* **YOUR OBJECTIVE**
In the material below, the lines from the one containing "exact ⟨rfl, (fun" through the one containing "[11, 12, 13].map" are to be given again exactly, ends included, and no others.

* **SUPPLIED DATA**
= = = = = = =
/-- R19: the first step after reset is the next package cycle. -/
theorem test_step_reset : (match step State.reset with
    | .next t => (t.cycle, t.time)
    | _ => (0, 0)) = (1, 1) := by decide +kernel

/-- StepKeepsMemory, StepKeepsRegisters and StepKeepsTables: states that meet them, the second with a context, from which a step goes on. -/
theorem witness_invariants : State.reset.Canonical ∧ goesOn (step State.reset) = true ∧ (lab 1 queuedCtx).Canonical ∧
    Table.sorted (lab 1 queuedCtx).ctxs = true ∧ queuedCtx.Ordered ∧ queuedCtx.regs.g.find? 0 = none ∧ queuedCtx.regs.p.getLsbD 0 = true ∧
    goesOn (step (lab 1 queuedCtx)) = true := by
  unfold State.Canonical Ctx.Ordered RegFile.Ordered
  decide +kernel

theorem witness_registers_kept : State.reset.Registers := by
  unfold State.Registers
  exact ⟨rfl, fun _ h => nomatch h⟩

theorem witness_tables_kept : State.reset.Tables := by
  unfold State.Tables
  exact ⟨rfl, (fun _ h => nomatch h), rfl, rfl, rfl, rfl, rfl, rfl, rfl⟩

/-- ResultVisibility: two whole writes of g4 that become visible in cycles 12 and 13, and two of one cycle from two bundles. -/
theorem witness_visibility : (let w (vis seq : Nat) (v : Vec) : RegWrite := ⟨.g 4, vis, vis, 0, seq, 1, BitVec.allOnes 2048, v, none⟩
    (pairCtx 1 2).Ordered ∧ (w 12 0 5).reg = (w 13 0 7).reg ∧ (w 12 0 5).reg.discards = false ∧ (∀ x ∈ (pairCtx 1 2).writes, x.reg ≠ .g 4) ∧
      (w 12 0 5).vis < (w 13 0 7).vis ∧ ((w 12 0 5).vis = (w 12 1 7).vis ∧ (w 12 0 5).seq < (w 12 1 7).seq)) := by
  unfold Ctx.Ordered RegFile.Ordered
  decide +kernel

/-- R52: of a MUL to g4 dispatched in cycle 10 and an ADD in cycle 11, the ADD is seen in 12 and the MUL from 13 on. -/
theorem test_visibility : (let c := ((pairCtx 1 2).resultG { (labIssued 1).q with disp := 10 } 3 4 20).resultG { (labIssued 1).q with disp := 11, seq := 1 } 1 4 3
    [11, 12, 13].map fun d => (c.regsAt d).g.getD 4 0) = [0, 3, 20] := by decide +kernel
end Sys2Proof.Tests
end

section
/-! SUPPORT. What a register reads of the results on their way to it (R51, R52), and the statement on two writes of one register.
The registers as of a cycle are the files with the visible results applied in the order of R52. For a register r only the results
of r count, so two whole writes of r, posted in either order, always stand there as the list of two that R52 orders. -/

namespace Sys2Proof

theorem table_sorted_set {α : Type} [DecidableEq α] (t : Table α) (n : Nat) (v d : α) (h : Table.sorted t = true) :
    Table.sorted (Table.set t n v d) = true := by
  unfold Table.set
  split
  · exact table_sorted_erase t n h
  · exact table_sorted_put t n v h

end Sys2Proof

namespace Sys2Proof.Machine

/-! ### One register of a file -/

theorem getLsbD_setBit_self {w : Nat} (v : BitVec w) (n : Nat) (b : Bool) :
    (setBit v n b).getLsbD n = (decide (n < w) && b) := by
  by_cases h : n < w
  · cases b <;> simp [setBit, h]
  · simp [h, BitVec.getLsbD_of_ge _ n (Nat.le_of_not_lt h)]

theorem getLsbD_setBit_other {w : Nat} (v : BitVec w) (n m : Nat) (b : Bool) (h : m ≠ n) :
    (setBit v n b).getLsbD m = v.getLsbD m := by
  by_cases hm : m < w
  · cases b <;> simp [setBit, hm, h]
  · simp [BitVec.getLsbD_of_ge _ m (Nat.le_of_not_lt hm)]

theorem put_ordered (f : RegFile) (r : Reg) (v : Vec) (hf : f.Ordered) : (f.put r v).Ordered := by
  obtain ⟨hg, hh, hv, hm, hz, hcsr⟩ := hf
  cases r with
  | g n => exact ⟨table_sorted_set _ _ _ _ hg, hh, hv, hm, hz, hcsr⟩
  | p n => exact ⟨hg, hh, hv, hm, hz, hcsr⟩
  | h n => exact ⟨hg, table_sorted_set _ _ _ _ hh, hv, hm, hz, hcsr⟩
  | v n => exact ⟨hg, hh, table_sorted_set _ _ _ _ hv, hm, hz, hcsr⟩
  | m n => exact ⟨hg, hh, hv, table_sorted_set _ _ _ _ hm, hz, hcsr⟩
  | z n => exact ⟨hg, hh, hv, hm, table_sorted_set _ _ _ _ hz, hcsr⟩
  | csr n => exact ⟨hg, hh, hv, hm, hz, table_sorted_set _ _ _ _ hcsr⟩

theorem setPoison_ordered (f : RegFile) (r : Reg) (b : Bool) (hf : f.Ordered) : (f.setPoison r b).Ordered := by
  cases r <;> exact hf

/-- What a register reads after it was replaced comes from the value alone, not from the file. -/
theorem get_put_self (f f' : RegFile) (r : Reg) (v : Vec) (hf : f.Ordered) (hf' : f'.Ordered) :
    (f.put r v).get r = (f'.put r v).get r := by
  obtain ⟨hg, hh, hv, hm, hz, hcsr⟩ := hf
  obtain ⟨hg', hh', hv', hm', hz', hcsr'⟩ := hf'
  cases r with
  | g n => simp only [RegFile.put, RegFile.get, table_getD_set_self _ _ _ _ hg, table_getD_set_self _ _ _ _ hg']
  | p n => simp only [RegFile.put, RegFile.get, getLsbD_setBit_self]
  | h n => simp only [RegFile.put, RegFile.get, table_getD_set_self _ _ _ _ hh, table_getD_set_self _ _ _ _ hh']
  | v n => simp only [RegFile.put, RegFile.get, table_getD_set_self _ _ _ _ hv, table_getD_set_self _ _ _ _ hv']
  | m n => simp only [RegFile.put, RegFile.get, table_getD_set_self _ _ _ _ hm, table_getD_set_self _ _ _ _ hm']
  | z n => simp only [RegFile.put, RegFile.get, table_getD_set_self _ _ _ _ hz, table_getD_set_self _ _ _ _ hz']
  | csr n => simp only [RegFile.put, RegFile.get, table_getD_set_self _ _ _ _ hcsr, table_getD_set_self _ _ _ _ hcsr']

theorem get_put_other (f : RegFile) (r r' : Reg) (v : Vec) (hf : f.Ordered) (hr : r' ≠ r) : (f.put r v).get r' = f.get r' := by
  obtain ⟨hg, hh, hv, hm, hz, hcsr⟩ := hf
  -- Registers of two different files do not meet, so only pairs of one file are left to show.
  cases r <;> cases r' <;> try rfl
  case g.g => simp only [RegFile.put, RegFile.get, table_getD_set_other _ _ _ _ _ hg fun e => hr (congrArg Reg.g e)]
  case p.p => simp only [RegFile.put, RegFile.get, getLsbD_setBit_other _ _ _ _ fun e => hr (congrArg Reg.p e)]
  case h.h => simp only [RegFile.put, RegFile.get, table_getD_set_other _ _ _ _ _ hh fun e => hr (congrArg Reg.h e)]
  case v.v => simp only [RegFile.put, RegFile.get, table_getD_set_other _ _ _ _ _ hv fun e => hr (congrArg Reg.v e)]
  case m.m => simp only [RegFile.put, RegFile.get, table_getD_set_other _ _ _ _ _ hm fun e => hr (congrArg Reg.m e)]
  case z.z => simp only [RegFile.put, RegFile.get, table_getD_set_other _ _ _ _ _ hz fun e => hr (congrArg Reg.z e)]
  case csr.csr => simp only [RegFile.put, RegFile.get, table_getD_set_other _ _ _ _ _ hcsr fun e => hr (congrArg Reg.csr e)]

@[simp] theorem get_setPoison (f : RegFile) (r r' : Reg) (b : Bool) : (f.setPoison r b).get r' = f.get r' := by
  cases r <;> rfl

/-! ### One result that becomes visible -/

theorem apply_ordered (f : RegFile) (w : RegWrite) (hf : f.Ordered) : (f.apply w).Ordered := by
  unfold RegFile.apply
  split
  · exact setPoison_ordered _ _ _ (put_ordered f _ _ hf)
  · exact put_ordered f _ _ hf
= = = = = = =
* **EXERCISE OUTPUT**
  exact ⟨rfl, (fun _ h => nomatch h), rfl, rfl, rfl, rfl, rfl, rfl, rfl⟩

/-- ResultVisibility: two whole writes of g4 that become visible in cycles 12 and 13, and two of one cycle from two bundles. -/
theorem witness_visibility : (let w (vis seq : Nat) (v : Vec) : RegWrite := ⟨.g 4, vis, vis, 0, seq, 1, BitVec.allOnes 2048, v, none⟩
    (pairCtx 1 2).Ordered ∧ (w 12 0 5).reg = (w 13 0 7).reg ∧ (w 12 0 5).reg.discards = false ∧ (∀ x ∈ (pairCtx 1 2).writes, x.reg ≠ .g 4) ∧
      (w 12 0 5).vis < (w 13 0 7).vis ∧ ((w 12 0 5).vis = (w 12 1 7).vis ∧ (w 12 0 5).seq < (w 12 1 7).seq)) := by
  unfold Ctx.Ordered RegFile.Ordered
  decide +kernel

/-- R52: of a MUL to g4 dispatched in cycle 10 and an ADD in cycle 11, the ADD is seen in 12 and the MUL from 13 on. -/
theorem test_visibility : (let c := ((pairCtx 1 2).resultG { (labIssued 1).q with disp := 10 } 3 4 20).resultG { (labIssued 1).q with disp := 11, seq := 1 } 1 4 3
    [11, 12, 13].map fun d => (c.regsAt d).g.getD 4 0) = [0, 3, 20] := by decide +kernel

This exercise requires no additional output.